* Aim of the exercise: Using the entries below, write out the line with "have given up", the line with "next : List (Nat × Nat) := []", and every line in between, exactly as each is written.

* Supplied material:
■ ■ ■ ■
/-- A word of a flit that was in error when a router received it: the link that it crossed, in which direction and on which
lane, the flit's 8-bit link sequence number, and how the word differs from its codeword (R249, R251, R353). -/
structure FlitErr where
  link : Nat
  forward : Bool
  err : WordErr
  lane : Nat := 0
  seq : Nat := 0
deriving DecidableEq, Repr

/-- A packet of a remote operation on its way to one destination tile (R250): at most 512 bytes of the operation, numbered
`op` at its issuing tile, with the intermediate cluster and the sub-channel that its head flit carries (R260, R261), for a
MCAST its entry cluster and the tiles whose `copies` the spread has still to deliver (R273), for an operand of a tree its
lane (R263), and for a read of the copy engine its operation `opId` and where the pieces of the line go. Tiles are module
logical indices. -/
structure Packet where
  prog : Nat
  src : Nat
  ctx : Ctx
  dst : Nat
  kind : PacketKind
  chan : Chan := .request
  held : Bool := false
  addr : Nat := 0
  data : List Byte := []
  len : Nat := 0
  rctr : Nat := 0
  ren : Bool := false
  elem : Nat := 0
  ret : Nat := 0
  ctr : Nat := 0
  cen : Bool := false
  tree : Nat := 0
  ord : Nat := 0
  round : Nat := 0
  op : Nat := 0
  opId : Option Nat := none
  last : Bool := true
  mid : Option Nat := none
  sub : Nat := 0
  entry : Option Nat := none
  copies : List Nat := []
  lane : Nat := 0
  dest : List (Nat × Nat × Nat) := []
  errs : List FlitErr := []
deriving DecidableEq, Repr

/-- Who waits for a vat line (R291, R300, R333, R506): a copy operation of a tile, stream entry `i` of a program, view
entry `i`, or sealed input `j` of a program. -/
inductive Asker where
  | tile (t : Nat) (c : Ctx) (opId : Nat)
  | stream (prog i : Nat)
  | view (i : Nat)
  | input (prog j : Nat)
deriving DecidableEq, Repr

/-- A 64 B line request (R291): a read whose pieces go to tile addresses, or a write of bytes at offsets. `fails` says how
often its packet still arrives with a wrong check (R357, R362); a tile's crosses the felt to its port site on VC1, by
the intermediate cluster of its head flit, and a read's data returns on VC2 (R251, R260, R263). -/
structure LineReq where
  addr : Nat
  write : Bool
  data : List (Nat × List Byte) := []
  dest : List (Nat × Nat × Nat) := []
  asker : Asker
  ph1 : Bool := true
  fails : Nat := 0
  chan : Chan := .request
  mid : Option Nat := none
  errs : List FlitErr := []
deriving DecidableEq, Repr

/-- A request of the copy or vector engine that waits until fewer than 64 are outstanding (R241): a vat line, or a read
of another tile's line. -/
inductive UnitReq where
  | line (r : LineReq)
  | tile (p : Packet)
deriving DecidableEq, Repr

/-- An operation that has issued and not yet reported completion: its opcode, counter, context, the lines or responses it
waits for, those of them not yet sent, its number, and its destination extents in the tile and in vat space (R215); a copy
operation that waits for the one before it, and a vector operation whose vat operands are on their way, keep their word,
address, offsets and block (R190, R193). `ext` is what it reads and writes in the tile while it is in flight, and `race`
says that a write of another unit has met it there: then all that it wrote, `lose` (the rest of its destination, R146) and
an engine's `slots` are unspecified. `cont` marks a continuation of the engine's operation before it (R126), and `got`
holds the vat lines that a vector operation has been served (R292). -/
structure UnitOp where
  op : Nat
  ctr : Nat
  cen : Bool
  ctx : Ctx
  left : Nat := 0
  id : Nat := 0
  dst : List (Nat × Nat) := []
  vdst : List (Nat × Nat) := []
  todo : List UnitReq := []
  waiting : Bool := false
  word : Nat := 0
  pc : Nat := 0
  xa : Nat := 0
  xb : Nat := 0
  blk : List Byte := []
  ext : List (Nat × Nat) := []
  race : Bool := false
  lose : List (Nat × Nat) := []
  slots : List Nat := []
  cont : Bool := false
  got : List (Nat × List Byte) := []
deriving DecidableEq, Repr

/-- Modes of a matrix operation (R99, R165). -/
inductive EngMode where
  | f19 | f19s | nar | nars | jmode | ream
deriving DecidableEq, Repr

/-- What a continuation must match (R126, R189). -/
structure LastOp where
  mode : EngMode
  me : Nat
  ne : Nat
  kspill : Nat
deriving DecidableEq, Repr

/-- A matrix engine: operations issued, the unfinished operation, the 512 slots (R125, R145). -/
structure Engine where
  q : List UnitOp := []
  open_ : Option LastOp := none
  slots : List (Nat × Slot) := []
deriving DecidableEq, Repr

/-- A census slot (R198): zero, saturation, non-finite, flushed. -/
structure Census where
  zero : Nat := 0
  sat : Nat := 0
  nonfin : Nat := 0
  flushed : Nat := 0
deriving DecidableEq, Repr

/-- A digest slot (R338): the CRC-64 of no bytes is 0 under R358. -/
structure Digest where
  rx : Nat := 0
  rxn : Nat := 0
  tx : Nat := 0
  txn : Nat := 0
deriving DecidableEq, Repr

/-- A tile slot (R172, R175, R198, R338). -/
structure Tile where
  sram : EccMem := {}
  c0 : CtxState := {}
  c1 : CtxState := {}
  ctrs : List (Nat × Nat) := []
  engines : List (Nat × Engine) := []
  vecQ : List UnitOp := []
  copyQ : List UnitOp := []
  census : List (Nat × Census) := []
  digests : List (Nat × Digest) := []
  seed : Nat := 0
  nextId : Nat := 0
deriving DecidableEq, Repr

/-! Felt -/

/-- A packet of data that returns to the issuing tile `dst` from tile `src` on VC2 (R204, R250, R261, R263): pieces to write,
the remote operation `op` with the counter that its last packet increments, or the copy operation it belongs to, and the
intermediate cluster and the sub-channel of its head flit. -/
structure Response where
  prog : Nat
  dst : Nat
  ctx : Ctx
  pieces : List (Nat × List Byte)
  ctr : Nat := 0
  cen : Bool := false
  opId : Option Nat := none
  op : Nat := 0
  last : Bool := true
  src : Nat := 0
  chan : Chan := .response
  mid : Option Nat := none
  sub : Nat := 0
  errs : List FlitErr := []
deriving DecidableEq, Repr

/-- An operation not yet acknowledged (R265); `acked` says that its acknowledgement is in the felt, one flit of VC2 with the
intermediate cluster `mid`. -/
structure Unacked where
  src : Nat
  ctx : Ctx
  dst : Nat
  chan : Chan
  acked : Bool := false
  op : Nat := 0
  mid : Option Nat := none
  errs : List FlitErr := []
deriving DecidableEq, Repr

/-- An operand of a converging add that has arrived (R206, R277). -/
structure ConvOperand where
  prog : Nat
  tree : Nat
  round : Nat
  ord : Nat
  src : Nat
  ctx : Ctx
  data : List Byte
  op : Nat := 0
  ren : Bool := false
deriving DecidableEq, Repr

/-- The tick wave, on VC0 (R40, R263, R269): the step and tick it carries, the programs with work in flight, those of them
whose first tick it is, the routers reached, the routers that delivered, and its flits in error (R251). -/
structure Wave where
  step : Nat
  tick : Nat
  progs : List Nat
  starts : List Nat
  reached : List Nat := []
  delivered : List Nat := []
  chan : Chan := .express
  errs : List FlitErr := []
deriving DecidableEq, Repr

/-- Felt state. `rounds` counts the CONV_ADD words issued per program, tree and ordinal; `done` the rounds complete, and
`next` the operands of the round in progress that its destination has added (R277). `replays` holds for each lane the
flit whose replay failed last and how often in a row (R280), `gaveUp` the links that retrain and `attemptLinks` those that
have given up since an attempt or a query last began (R281). `holdCls` holds the fields' classes of which the holds H_r
were last computed, and `holdStale` that an emergency throttle came since (R269). -/
structure Felt where
  packets : List Packet := []
  responses : List Response := []
  unacked : List Unacked := []
  conv : List ConvOperand := []
  rounds : List (Nat × Nat) := []
  done : List (Nat × Nat) := []
  next : List (Nat × Nat) := []
  replays : List (Nat × Nat × Nat) := []
  gaveUp : List Nat := []
  attemptLinks : List Nat := []
  wave : Option Wave := none
  holdCls : List Nat := []
  holdStale : Bool := false
deriving DecidableEq, Repr

/-! Vats -/

/-- A vat: its page (R322), its three queues and their turn (R293), whether its port serves the partner next (R289), its
sums (R340, R373). -/
structure VatState where
  ce : Nat := 0
  ue : Nat := 0
  ueAddr : Nat := 0
  patrol : Bool := true
  pkgUp : Nat := 0
  pkgFail : Nat := 0
  port : Nat := 0
  rows : List (Nat × Nat) := []
  qStream : List LineReq := []
  qC1 : List LineReq := []
  qOther : List LineReq := []
  turn : Nat := 0
  alt : Bool := false
  logsum : Nat := 0
  logn : Nat := 0
  viewsum : Nat := 0
  viewn : Nat := 0
deriving DecidableEq, Repr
■ ■ ■ ■
* Solution to this problem:
have given up since an attempt or a query last began (R281). `holdCls` holds the fields' classes of which the holds H_r
were last computed, and `holdStale` that an emergency throttle came since (R269). -/
structure Felt where
  packets : List Packet := []
  responses : List Response := []
  unacked : List Unacked := []
  conv : List ConvOperand := []
  rounds : List (Nat × Nat) := []
  done : List (Nat × Nat) := []
  next : List (Nat × Nat) := []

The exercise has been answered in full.